TASK ITEM: Below are the entries. Transcribe exactly the lines from the one with "(State.setDomNat s k" through the one with "simp [State.writeTrace]", ends included, and leave out all others.

━━ INPUT MATERIAL

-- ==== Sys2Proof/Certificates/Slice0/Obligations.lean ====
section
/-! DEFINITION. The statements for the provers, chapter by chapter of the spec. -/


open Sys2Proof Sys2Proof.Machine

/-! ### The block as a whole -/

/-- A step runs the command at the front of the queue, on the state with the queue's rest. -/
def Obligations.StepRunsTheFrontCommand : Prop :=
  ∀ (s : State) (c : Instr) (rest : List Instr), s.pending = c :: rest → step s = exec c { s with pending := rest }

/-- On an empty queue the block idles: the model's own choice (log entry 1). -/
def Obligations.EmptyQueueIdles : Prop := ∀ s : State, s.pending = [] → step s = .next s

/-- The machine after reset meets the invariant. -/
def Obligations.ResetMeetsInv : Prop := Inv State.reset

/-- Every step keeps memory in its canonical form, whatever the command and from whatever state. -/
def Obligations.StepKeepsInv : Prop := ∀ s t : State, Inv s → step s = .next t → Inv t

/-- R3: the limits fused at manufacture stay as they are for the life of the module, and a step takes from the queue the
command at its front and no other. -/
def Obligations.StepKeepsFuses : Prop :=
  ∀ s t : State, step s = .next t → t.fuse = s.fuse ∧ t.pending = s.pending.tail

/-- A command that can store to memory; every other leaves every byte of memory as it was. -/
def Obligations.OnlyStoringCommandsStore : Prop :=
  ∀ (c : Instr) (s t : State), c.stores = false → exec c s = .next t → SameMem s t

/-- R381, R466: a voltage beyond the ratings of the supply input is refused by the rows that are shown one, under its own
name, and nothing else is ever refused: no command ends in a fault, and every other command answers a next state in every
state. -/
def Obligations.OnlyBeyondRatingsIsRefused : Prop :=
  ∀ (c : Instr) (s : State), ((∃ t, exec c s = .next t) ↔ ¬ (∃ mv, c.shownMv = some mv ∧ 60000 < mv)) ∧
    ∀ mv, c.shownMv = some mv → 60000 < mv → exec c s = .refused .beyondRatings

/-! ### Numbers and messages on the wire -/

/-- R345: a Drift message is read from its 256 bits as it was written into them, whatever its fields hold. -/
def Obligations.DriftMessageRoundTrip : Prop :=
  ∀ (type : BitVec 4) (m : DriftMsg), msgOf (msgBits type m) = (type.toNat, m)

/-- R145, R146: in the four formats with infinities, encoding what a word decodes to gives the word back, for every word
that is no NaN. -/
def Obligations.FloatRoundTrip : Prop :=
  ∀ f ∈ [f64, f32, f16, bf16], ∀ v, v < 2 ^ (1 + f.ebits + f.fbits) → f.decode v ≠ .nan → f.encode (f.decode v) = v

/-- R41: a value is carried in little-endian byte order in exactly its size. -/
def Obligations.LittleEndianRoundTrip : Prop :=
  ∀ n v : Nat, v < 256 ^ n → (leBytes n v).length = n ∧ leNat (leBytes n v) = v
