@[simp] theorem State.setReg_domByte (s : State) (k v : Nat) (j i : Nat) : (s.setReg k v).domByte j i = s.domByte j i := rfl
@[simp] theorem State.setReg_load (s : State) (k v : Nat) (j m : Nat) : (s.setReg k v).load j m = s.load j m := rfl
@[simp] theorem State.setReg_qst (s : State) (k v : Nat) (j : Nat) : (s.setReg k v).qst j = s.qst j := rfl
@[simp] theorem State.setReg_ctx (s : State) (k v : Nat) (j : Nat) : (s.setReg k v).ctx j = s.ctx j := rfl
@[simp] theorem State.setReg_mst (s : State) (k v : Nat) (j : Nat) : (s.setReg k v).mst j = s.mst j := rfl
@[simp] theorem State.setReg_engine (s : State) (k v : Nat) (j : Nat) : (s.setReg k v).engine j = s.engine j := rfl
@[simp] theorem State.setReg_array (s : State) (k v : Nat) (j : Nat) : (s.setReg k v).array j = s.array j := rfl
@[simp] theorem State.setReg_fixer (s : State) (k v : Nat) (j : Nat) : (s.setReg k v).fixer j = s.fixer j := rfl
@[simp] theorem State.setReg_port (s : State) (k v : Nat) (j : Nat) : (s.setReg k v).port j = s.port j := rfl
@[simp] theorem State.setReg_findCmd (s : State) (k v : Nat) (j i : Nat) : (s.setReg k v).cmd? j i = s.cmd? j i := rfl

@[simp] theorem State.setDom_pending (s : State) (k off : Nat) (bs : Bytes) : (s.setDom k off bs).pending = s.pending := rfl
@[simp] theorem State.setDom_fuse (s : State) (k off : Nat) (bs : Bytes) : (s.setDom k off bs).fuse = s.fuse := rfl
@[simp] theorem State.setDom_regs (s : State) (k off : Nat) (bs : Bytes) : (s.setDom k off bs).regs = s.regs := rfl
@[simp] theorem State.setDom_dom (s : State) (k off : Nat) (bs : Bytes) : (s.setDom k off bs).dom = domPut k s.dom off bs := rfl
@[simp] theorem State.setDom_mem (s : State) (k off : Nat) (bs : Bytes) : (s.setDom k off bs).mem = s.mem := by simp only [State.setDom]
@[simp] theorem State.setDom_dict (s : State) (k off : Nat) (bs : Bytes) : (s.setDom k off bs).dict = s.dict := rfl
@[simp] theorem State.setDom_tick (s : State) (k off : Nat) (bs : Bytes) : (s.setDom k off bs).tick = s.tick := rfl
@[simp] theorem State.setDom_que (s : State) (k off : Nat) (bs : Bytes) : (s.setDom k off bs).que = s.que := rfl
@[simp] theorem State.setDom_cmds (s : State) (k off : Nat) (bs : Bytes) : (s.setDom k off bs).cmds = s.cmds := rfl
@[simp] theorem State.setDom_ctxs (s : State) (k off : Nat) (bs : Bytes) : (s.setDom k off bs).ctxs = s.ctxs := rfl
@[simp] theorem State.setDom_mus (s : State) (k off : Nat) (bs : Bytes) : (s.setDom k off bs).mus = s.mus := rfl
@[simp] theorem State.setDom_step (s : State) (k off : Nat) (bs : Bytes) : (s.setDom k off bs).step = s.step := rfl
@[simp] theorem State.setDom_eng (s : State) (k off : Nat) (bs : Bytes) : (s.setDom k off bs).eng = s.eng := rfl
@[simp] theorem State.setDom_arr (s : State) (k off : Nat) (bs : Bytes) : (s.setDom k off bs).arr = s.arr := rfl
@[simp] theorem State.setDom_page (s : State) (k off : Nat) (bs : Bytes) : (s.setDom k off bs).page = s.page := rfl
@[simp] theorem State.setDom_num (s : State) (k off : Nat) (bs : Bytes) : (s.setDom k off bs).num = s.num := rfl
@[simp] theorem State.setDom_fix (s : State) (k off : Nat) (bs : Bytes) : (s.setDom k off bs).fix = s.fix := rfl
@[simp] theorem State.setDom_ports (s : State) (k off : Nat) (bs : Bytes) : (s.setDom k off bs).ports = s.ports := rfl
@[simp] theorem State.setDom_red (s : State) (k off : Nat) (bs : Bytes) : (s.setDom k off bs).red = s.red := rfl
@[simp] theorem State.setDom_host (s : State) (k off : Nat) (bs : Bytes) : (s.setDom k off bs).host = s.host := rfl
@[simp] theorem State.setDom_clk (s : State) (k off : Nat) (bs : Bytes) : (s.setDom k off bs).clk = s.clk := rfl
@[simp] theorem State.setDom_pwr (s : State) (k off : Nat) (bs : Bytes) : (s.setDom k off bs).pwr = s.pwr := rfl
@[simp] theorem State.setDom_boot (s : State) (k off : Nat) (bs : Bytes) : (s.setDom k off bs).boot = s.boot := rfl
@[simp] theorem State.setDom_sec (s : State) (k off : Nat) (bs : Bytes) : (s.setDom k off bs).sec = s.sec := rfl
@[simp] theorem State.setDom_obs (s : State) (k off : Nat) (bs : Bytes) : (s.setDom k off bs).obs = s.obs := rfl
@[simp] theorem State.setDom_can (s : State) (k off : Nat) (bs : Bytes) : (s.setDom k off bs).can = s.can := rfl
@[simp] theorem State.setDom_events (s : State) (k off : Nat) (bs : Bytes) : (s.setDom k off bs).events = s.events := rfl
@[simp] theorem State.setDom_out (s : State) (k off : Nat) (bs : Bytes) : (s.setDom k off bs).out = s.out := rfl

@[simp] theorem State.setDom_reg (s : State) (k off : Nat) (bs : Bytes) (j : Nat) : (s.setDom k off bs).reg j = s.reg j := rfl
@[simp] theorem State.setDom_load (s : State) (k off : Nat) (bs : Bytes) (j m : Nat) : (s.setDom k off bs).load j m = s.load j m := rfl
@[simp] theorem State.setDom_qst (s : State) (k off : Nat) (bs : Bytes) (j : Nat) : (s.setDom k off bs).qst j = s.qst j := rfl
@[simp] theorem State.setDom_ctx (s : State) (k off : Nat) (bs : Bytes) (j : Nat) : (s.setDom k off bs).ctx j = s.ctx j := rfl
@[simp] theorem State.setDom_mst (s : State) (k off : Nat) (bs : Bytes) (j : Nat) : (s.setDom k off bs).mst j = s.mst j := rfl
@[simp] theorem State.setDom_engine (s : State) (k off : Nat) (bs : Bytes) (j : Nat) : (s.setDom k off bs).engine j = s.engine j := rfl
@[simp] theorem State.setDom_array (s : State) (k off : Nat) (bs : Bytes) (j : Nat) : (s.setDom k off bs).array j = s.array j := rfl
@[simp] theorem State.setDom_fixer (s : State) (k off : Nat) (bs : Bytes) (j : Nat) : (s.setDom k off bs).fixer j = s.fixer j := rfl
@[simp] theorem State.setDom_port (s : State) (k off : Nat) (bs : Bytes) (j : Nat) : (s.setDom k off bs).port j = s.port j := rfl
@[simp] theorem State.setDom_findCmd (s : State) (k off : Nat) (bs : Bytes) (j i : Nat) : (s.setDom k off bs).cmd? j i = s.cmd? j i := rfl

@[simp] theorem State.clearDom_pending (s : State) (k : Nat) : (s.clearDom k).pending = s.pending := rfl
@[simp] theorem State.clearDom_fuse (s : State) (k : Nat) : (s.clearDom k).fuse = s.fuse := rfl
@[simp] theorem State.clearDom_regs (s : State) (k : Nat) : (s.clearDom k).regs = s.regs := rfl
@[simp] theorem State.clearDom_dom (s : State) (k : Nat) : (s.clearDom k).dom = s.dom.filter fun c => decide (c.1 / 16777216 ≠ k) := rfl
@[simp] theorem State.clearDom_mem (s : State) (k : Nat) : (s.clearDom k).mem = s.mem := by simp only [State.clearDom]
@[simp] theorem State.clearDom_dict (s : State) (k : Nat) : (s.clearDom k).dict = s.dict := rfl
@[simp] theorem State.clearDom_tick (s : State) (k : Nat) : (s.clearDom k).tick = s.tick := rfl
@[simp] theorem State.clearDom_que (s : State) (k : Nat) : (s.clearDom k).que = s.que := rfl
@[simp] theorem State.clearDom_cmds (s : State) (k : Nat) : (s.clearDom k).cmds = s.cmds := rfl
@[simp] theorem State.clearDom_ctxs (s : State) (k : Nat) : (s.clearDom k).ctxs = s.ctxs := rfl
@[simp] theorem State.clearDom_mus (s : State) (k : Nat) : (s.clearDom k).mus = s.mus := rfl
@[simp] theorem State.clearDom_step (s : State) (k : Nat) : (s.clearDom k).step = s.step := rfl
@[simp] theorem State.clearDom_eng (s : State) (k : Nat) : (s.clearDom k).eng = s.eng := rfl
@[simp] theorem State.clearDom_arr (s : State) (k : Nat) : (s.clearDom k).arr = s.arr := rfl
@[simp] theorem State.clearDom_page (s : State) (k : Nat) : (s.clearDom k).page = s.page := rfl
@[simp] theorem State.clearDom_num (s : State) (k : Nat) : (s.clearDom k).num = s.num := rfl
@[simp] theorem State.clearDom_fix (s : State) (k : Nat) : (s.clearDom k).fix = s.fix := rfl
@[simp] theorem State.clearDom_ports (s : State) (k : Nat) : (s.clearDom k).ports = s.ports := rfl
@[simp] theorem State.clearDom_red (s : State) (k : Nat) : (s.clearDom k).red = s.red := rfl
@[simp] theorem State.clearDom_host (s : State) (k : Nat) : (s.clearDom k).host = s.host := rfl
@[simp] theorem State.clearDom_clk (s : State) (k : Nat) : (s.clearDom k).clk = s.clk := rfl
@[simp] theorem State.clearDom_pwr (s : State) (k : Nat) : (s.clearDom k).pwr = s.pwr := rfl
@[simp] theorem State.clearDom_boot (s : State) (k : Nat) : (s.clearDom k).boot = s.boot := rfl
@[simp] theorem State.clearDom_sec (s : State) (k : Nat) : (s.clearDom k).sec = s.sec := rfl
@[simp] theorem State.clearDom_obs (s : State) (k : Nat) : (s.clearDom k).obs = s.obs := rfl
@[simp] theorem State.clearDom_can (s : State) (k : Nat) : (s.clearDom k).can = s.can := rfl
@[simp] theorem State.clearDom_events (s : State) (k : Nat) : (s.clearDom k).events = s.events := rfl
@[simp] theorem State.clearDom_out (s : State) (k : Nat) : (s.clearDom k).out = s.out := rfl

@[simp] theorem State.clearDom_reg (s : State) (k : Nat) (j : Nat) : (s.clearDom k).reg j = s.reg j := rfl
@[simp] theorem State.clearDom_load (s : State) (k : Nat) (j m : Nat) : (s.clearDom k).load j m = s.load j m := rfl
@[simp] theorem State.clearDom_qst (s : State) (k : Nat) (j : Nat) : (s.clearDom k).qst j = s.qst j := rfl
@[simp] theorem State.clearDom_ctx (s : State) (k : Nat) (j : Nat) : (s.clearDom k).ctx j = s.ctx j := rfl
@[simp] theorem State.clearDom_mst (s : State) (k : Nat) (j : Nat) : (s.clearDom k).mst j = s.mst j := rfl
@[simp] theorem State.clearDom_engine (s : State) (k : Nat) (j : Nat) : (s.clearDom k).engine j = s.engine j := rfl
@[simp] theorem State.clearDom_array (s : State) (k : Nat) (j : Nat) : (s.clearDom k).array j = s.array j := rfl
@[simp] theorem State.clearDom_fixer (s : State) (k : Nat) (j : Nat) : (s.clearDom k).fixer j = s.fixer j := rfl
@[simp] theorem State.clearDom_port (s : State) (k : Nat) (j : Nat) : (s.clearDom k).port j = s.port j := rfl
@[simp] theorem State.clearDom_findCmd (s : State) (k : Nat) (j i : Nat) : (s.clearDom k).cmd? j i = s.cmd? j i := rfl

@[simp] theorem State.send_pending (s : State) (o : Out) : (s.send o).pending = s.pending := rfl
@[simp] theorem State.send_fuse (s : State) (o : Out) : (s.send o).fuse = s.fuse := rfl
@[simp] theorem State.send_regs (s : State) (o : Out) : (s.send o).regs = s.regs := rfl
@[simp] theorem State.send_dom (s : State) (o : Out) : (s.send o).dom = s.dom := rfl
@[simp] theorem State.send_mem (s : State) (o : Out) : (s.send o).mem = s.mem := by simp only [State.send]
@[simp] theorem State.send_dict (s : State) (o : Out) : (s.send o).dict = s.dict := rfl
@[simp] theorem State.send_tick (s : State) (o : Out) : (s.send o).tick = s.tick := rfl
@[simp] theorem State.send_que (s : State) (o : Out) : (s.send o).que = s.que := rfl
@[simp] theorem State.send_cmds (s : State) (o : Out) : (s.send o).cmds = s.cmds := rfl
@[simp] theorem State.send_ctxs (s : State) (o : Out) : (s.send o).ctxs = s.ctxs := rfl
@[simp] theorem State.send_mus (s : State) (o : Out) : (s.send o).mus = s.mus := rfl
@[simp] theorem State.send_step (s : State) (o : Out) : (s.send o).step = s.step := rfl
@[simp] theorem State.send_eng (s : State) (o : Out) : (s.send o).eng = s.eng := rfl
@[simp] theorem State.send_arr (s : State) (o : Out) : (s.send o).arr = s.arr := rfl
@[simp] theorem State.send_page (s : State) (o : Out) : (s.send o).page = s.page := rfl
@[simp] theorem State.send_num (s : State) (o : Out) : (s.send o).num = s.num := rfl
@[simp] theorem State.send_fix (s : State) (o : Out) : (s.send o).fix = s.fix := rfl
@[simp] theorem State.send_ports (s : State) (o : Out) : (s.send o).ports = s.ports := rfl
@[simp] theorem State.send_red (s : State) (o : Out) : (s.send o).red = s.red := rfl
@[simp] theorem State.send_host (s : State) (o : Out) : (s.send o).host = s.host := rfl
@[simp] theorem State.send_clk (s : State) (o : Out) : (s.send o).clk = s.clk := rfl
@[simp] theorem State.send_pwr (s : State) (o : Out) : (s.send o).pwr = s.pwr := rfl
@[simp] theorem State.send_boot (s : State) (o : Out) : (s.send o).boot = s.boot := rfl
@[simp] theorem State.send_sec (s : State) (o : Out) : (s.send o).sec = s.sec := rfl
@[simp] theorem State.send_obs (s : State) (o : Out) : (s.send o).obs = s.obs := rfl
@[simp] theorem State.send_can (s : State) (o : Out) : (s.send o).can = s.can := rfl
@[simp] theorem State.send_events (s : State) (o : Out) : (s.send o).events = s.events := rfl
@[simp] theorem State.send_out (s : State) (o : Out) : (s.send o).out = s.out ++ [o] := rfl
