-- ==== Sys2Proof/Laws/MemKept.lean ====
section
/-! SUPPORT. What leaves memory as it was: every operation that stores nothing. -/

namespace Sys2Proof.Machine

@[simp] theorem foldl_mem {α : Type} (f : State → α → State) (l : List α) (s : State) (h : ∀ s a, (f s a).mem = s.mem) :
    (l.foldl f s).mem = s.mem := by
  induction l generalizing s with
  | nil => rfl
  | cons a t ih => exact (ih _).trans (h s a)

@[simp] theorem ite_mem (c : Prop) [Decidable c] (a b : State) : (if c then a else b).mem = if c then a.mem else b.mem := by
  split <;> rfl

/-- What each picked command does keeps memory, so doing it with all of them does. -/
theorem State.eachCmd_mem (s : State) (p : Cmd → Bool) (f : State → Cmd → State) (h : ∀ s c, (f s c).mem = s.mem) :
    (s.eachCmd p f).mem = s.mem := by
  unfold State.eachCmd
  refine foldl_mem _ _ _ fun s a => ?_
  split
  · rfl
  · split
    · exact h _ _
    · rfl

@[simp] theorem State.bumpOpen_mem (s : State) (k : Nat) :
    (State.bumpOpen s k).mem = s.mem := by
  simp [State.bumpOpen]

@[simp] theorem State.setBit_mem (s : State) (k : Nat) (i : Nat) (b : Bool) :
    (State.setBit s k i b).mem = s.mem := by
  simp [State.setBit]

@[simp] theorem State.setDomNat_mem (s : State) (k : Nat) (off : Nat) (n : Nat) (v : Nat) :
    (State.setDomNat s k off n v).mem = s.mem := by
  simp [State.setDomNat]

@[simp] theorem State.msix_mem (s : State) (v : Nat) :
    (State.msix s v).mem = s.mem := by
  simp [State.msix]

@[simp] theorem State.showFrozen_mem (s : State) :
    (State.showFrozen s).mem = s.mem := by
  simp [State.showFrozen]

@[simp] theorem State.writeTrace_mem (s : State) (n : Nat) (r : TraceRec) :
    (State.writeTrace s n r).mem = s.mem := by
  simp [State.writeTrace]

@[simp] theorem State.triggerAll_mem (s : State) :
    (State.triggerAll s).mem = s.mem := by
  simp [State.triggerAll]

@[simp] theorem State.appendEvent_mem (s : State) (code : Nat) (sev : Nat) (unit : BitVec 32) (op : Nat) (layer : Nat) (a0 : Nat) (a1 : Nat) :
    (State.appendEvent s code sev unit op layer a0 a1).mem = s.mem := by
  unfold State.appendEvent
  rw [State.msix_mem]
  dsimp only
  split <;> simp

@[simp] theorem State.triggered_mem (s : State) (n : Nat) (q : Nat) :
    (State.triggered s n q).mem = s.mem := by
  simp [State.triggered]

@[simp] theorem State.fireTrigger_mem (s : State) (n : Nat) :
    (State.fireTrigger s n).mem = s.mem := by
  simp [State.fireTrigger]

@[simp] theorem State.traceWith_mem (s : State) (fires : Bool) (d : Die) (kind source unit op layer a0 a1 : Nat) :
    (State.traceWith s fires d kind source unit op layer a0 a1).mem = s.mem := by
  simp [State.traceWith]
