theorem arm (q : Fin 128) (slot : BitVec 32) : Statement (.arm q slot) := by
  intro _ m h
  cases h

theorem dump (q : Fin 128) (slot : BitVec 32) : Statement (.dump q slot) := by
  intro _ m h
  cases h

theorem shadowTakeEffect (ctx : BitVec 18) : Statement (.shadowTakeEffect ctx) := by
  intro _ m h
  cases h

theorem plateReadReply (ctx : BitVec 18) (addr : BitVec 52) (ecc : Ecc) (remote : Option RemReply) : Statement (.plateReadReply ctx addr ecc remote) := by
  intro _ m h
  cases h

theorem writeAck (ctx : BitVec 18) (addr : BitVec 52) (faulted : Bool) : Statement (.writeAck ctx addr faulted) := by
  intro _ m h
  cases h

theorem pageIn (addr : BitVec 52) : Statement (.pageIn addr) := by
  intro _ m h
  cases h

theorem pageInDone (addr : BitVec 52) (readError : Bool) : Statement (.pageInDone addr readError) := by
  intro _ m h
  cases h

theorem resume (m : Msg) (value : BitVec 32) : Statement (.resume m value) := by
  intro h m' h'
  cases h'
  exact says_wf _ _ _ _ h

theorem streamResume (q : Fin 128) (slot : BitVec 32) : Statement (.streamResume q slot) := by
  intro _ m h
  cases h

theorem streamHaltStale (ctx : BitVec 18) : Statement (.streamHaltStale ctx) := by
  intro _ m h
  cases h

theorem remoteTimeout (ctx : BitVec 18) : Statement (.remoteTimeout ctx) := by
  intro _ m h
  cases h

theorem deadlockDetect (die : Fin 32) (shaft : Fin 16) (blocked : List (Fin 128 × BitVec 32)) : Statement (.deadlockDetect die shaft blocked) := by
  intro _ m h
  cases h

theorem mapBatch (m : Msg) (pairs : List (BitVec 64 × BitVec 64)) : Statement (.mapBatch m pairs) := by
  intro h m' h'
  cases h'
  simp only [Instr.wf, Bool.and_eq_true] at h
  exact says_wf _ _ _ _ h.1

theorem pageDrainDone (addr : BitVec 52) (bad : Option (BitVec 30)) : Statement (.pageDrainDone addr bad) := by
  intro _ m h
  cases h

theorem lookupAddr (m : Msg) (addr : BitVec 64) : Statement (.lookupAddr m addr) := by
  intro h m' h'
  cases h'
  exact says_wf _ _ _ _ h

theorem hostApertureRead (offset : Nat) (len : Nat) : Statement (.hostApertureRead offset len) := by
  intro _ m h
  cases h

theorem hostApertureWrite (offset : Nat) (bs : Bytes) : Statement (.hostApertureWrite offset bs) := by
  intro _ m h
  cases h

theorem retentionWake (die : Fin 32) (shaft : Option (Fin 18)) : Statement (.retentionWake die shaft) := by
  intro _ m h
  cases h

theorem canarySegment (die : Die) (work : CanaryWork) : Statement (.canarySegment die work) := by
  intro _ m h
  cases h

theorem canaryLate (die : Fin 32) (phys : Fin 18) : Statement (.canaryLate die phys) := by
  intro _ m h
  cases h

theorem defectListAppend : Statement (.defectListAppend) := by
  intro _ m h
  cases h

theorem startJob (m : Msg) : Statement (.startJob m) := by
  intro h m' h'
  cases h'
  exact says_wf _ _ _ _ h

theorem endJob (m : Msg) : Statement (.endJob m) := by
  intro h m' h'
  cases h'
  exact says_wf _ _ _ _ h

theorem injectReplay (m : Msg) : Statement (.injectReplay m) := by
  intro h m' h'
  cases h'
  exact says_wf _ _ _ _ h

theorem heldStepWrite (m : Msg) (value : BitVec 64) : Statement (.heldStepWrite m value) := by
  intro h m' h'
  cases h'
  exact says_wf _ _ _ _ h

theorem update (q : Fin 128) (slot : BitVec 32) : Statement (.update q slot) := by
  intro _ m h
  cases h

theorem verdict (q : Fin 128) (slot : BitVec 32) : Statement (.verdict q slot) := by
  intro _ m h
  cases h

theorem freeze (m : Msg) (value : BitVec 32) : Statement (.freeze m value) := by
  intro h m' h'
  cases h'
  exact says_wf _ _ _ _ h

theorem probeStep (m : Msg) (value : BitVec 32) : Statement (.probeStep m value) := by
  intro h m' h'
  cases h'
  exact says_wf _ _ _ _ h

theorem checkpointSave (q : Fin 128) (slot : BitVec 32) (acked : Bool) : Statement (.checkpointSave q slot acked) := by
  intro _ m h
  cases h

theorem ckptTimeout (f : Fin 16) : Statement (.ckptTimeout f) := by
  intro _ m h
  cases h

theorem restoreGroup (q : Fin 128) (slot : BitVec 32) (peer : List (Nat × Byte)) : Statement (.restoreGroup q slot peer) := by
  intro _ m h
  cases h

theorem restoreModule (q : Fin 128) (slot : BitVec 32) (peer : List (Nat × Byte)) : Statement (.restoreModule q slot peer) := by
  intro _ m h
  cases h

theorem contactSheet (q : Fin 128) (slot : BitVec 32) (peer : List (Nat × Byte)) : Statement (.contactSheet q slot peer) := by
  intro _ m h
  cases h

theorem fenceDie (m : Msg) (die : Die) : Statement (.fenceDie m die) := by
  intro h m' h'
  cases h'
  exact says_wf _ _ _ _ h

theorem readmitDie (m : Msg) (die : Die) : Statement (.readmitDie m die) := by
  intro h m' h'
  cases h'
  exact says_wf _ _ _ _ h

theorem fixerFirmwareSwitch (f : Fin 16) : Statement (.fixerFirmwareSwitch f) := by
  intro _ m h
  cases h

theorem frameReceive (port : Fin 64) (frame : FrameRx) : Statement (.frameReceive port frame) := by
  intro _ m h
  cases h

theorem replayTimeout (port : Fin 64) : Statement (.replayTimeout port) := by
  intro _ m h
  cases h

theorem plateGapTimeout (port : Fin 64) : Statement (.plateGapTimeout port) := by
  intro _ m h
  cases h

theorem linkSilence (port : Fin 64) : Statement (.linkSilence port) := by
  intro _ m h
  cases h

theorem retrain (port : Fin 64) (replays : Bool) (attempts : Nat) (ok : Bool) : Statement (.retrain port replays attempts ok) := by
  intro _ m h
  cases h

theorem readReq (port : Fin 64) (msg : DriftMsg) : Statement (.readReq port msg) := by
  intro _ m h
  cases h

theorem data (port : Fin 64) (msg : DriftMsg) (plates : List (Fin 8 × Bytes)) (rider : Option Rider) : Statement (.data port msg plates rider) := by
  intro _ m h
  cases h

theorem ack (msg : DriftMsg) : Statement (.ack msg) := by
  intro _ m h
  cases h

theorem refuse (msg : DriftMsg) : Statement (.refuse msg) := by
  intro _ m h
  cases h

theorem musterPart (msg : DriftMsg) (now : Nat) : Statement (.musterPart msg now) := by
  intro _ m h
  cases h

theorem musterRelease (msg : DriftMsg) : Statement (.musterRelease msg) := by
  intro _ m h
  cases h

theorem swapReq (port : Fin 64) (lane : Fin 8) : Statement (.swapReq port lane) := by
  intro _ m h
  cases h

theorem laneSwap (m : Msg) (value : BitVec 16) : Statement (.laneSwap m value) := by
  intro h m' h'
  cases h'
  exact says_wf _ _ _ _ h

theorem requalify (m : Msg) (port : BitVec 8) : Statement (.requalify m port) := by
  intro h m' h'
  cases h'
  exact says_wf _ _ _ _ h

━━━━

EXPECTED OUTPUT:
    (State.setDomNat s k off n v).mem = s.mem := by
  simp [State.setDomNat]

@[simp] theorem State.msix_mem (s : State) (v : Nat) :
    (State.msix s v).mem = s.mem := by
  simp [State.msix]

@[simp] theorem State.showFrozen_mem (s : State) :
    (State.showFrozen s).mem = s.mem := by
  simp [State.showFrozen]

@[simp] theorem State.writeTrace_mem (s : State) (n : Nat) (r : TraceRec) :
    (State.writeTrace s n r).mem = s.mem := by
  simp [State.writeTrace]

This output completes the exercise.